Thanks!  I had looked at using the lexeme parser before but it didn't
seem like you can make newlines significant.  Here's the beginning of
the file, where it's not obvious to me how to distinguish elements in
the "::" section from the rest of the file.
  :: Judge: USDP  Game: dip  Variant: standard
  :: Deadline: F1901M Mon 20 Feb 2006 20:00 PST
  :: URL: http://www.diplom.org/dpjudge?game=dip

  Movement results for Fall of 1901.  (dip.F1901M)
I guess I could make "Movement" a reserved word?

> Oh, and drop me a line when your Diplomacy bot is finished.

:)

It's actually just for rendering nicer maps of the game state.
http://neugierig.org/software/hsdip/mapview.html
(It's draggable, too.)

I was trying to do it with Firefox's SVG+XUL but it's terribly slow,
XUL isn't quite there yet, and doing a large app with JavaScript is
painful.
http://neugierig.org/software/darcs/xuldip/dip.xul  (no install
necessary; only works in Firefox)
_______________________________________________
Haskell-Cafe mailing list
[hidden email]
http://www.haskell.org/mailman/listinfo/haskell-cafe
Reply | Threaded
Open this post in threaded view
|

Re: parsing machine-generated natural text

Evan Martin
On 5/21/06, Evan Martin <[hidden email]> wrote:
> Thanks!  I had looked at using the lexeme parser before but it didn't
> seem like you can make newlines significant.

Upon further consideration I realized that you can mix lexeme-based
parsers with "plain" parsers.  I think I've mostly figured this out.
_______________________________________________
Haskell-Cafe mailing list
[hidden email]
http://www.haskell.org/mailman/listinfo/haskell-cafe
Reply | Threaded
Open this post in threaded view
|

Re: parsing machine-generated natural text

Bjorn Bringert-2
In reply to this post by Evan Martin
On May 19, 2006, at 6:35 PM, Evan Martin wrote:

> For a toy project I want to parse the output of a program.  The
> program runs on someone else's machine and mails me the results, so I
> only have access to the output it generates,
>
> Unfortunately, the output is intended to be human-readable, and this
> makes parsing it a bit of a pain.  Here are some sample lines from its
> output:
>
> France: Army Marseilles SUPPORT Army Paris -> Burgundy.
> Russia: Fleet St Petersburg (south coast) -> Gulf of Bothnia.
> England:     4 Supply centers,  3 Units:  Builds   1 unit.
> The next phase of 'dip' will be Movement for Fall of 1901.
>
> I've been using Parsec and it's felt rather complicated.  For example,
> a "location" is a series of words and possibly parenthesis, except if
> the word is SUPPORT.  And that "Supply centers" line ends up being
> code filled with stuff lie "char ':'; skipMany space".
>
> I actually have a separate parser that's Javascript with a bunch of
> regular expressions and it's far shorter than my Haskell one, which
> makes sense as munging this sort of text feels to me more like a
> regexp job than a careful parsing job.
>
> I'm considering writing a preprocessing stage in Ruby or Perl that
> munges those output lines into something a bit more
> "machine-readable", but before I did that I thought I'd ask here if
> anyone had any pointers, hints, or better ideas.

Hi Evan,

if the text you want to parse is actually similar to natural language  
(some posters have suggested that it is much simpler), you may want  
to have a look at grammar formalisms designed for natural languages.  
Grammatical Framework (GF) [1] is such a formalism, where the  
grammars are functional programs.
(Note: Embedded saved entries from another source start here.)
/-! ### Power and resets -/

theorem test_power_on_released :
    (after (.powerOnResetRelease resetStraps true true) (ticking 1024 (after .powerOnReset State.reset))).journal.next = 2 := by
  decide +kernel
theorem test_power_on_held :
    (after (.powerOnResetRelease resetStraps true true) (ticking 1023 (after .powerOnReset State.reset))).phase = .powerOn := by
  decide +kernel
theorem test_power_loss : (after .powerLoss State.reset).phase = .off := by decide +kernel
/-- The records of the manual's warm reset (section 11.3, Example: records around a warm reset), at the assertion: the journal's newest is the LaneOverflow. -/
theorem test_warm_assert :
    newest (after (.warmResetAssert 250000 0 []) (withPort 7 (fun p => { p with episode := some { drops := 5, openedBelow := false } }) (seeded (.committed 7) State.reset))) =
      some (.laneOverflow 3 7 true 5 true) := by decide +kernel
/-- The same example at the release: TRACEABLE with D = 1,250 ns comes back in HOLDOVER. -/
theorem test_warm_release :
    (after (.warmResetRelease resetStraps 0 []) { inDState .traceable (withDtu (fun d => { d with bound := 1250 }) State.reset) with
      phase := .warm { byCommand := false, pinLow := true, commandEnd := none } }).dtu.state = .holdover := by decide +kernel
theorem test_restart_assert :
    (after (.restartResetAssert 0 []) (State.reset.withAgent { State.reset.agent with restart := some { takenAt := 0, answered := true } })).phase =
      .warm { byCommand := true, pinLow := false, commandEnd := some 1008192 } := by decide +kernel
theorem test_restart_hold_end :
    (after (.restartHoldEnd resetStraps 0 []) { ticking 125000 State.reset with
      phase := .warm { byCommand := true, pinLow := false, commandEnd := some 1000000 } }).phase = .running := by decide +kernel

/-! ### The Time Base -/

/-- The worked case of section 1.2: r = −650 fu. -/
theorem test_addend : addendOf (-650) = 34359736972 := by decide +kernel
theorem test_tick_carries : (after .tick (dated 5 999999992 State.reset)).time.now = { sec := 6, ns := 0 } := by decide +kernel
theorem test_tick_wraps : (after .tick (dated 281474976710655 999999992 State.reset)).time.now = { sec := 0, ns := 0 } := by decide +kernel

/-- A state in which a step of `amount` waits. -/
def stepping (amount : Int) (s : State) : State := s.withTime { s.time with steps := [{ source := .command, amount := amount }] }

/-- R6's examples: the advanced value is (1,000 s, 400,000,000 ns). -/
theorem test_step_back : (after .stepApplied (stepping (-600000000) (dated 1000 399999992 State.reset))).time.now = { sec := 999, ns := 800000000 } := by
  decide +kernel
theorem test_step_forward : (after .tick (stepping 1700000000 (dated 1000 399999992 State.reset))).time.now = { sec := 1002, ns := 100000000 } := by
  decide +kernel
/-- R7's example: from an advanced value of (2 s, 100 ns), −5,000,000,000 ns is saturated. -/
theorem test_step_saturates : newest (after .stepApplied (stepping (-5000000000) (dated 2 92 State.reset))) =
    some (.step .command (-5000000000) (-2000000100) true) := by decide +kernel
The GF implementation is written in  
Haskell, and it has an interactive mode and a Haskell API.

[Disclaimer: I participate in the development of GF]

/Björn

[1] http://www.cs.chalmers.se/~aarne/GF/

_______________________________________________
Haskell-Cafe mailing list
[hidden email]
http://www.haskell.org/mailman/listinfo/haskell-cafe
Reply | Threaded
Open this post in threaded view
|

Re: parsing machine-generated natural text

Udo Stenzel
In reply to this post by Evan Martin
Evan Martin wrote:
> Here's the beginning of
> the file, where it's not obvious to me how to distinguish elements in
> the "::" section from the rest of the file.
>  :: Judge: USDP  Game: dip  Variant: standard
>  :: Deadline: F1901M Mon 20 Feb 2006 20:00 PST
>  :: URL: http://www.diplom.org/dpjudge?game=dip

You could make "::" the start-of-one-line-comment sequence or you could
just parse these three lines.  You can also throw them away like this:

string " ::" >> many (satisfy (/='\n')) >> newline

 
> Movement results for Fall of 1901.  (dip.F1901M)
> I guess I could make "Movement" a reserved word?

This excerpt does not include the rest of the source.